**Data to process**
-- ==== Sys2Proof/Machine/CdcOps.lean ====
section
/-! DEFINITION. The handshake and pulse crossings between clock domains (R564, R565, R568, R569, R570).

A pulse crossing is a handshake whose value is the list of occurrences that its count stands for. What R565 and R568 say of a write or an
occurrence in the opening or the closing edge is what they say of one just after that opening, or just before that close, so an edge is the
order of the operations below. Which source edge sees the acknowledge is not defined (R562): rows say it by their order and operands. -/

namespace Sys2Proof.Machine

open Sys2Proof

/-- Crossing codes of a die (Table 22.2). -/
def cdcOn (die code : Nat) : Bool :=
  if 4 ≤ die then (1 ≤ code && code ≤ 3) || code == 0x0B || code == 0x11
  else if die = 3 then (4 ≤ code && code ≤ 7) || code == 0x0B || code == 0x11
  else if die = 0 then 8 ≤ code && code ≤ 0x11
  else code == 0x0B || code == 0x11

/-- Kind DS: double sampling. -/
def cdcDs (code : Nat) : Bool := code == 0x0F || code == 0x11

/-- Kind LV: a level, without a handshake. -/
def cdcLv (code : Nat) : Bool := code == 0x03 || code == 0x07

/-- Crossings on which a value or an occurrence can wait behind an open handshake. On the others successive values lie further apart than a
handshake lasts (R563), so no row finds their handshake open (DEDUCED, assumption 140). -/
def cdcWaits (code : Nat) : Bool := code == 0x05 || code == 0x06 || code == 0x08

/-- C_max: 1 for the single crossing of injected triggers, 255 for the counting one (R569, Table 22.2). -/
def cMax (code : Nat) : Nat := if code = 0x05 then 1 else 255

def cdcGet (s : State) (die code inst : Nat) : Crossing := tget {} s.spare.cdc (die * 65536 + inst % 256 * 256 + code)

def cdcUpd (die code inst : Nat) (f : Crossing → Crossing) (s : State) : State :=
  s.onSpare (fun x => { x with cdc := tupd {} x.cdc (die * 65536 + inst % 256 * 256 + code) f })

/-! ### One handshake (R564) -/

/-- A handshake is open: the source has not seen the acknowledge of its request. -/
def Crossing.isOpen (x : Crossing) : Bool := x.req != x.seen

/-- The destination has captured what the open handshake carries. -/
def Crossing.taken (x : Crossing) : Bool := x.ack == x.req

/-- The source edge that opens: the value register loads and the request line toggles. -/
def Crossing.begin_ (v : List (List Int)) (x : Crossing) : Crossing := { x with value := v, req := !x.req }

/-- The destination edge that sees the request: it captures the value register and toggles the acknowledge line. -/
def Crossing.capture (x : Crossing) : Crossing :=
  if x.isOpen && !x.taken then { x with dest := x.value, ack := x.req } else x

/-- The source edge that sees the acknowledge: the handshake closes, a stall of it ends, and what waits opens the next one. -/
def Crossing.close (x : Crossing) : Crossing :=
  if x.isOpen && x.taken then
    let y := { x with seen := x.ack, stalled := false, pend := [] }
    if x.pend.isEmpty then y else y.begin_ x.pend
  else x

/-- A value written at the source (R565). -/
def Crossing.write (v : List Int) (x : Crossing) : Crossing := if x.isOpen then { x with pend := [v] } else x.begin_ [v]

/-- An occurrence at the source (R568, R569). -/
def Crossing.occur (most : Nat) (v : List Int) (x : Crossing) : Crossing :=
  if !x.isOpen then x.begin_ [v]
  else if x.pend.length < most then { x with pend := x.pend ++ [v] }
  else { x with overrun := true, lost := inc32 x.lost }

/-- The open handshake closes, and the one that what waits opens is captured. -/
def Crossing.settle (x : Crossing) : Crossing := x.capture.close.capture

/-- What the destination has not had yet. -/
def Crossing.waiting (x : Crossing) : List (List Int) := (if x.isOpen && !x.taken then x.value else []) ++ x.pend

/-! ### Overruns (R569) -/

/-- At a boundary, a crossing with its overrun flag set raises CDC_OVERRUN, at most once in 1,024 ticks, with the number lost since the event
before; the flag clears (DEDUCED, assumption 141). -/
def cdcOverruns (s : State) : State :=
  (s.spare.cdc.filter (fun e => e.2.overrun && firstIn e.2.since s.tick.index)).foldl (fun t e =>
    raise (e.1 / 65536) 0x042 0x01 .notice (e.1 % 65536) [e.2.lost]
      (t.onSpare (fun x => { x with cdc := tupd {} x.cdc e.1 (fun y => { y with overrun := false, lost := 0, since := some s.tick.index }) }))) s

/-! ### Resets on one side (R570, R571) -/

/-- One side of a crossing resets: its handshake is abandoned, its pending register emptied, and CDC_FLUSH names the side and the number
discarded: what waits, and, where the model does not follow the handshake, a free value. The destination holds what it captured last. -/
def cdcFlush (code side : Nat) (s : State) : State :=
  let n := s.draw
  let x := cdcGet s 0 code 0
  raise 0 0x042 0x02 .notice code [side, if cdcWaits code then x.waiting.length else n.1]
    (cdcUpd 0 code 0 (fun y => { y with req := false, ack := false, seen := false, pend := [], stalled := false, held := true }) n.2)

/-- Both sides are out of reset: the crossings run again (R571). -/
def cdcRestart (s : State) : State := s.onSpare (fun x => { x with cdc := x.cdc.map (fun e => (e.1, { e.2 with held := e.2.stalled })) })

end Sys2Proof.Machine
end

**Task description**
Begin with the line that contains "(R570, R571) -/". Repeat it and every line after it through the end of the listing, exactly, and print nothing more.

**Solution**
/-! ### Resets on one side (R570, R571) -/

/-- One side of a crossing resets: its handshake is abandoned, its pending register emptied, and CDC_FLUSH names the side and the number
discarded: what waits, and, where the model does not follow the handshake, a free value. The destination holds what it captured last. -/
def cdcFlush (code side : Nat) (s : State) : State :=
  let n := s.draw
  let x := cdcGet s 0 code 0
  raise 0 0x042 0x02 .notice code [side, if cdcWaits code then x.waiting.length else n.1]
    (cdcUpd 0 code 0 (fun y => { y with req := false, ack := false, seen := false, pend := [], stalled := false, held := true }) n.2)

/-- Both sides are out of reset: the crossings run again (R571). -/
def cdcRestart (s : State) : State := s.onSpare (fun x => { x with cdc := x.cdc.map (fun e => (e.1, { e.2 with held := e.2.stalled })) })

end Sys2Proof.Machine
end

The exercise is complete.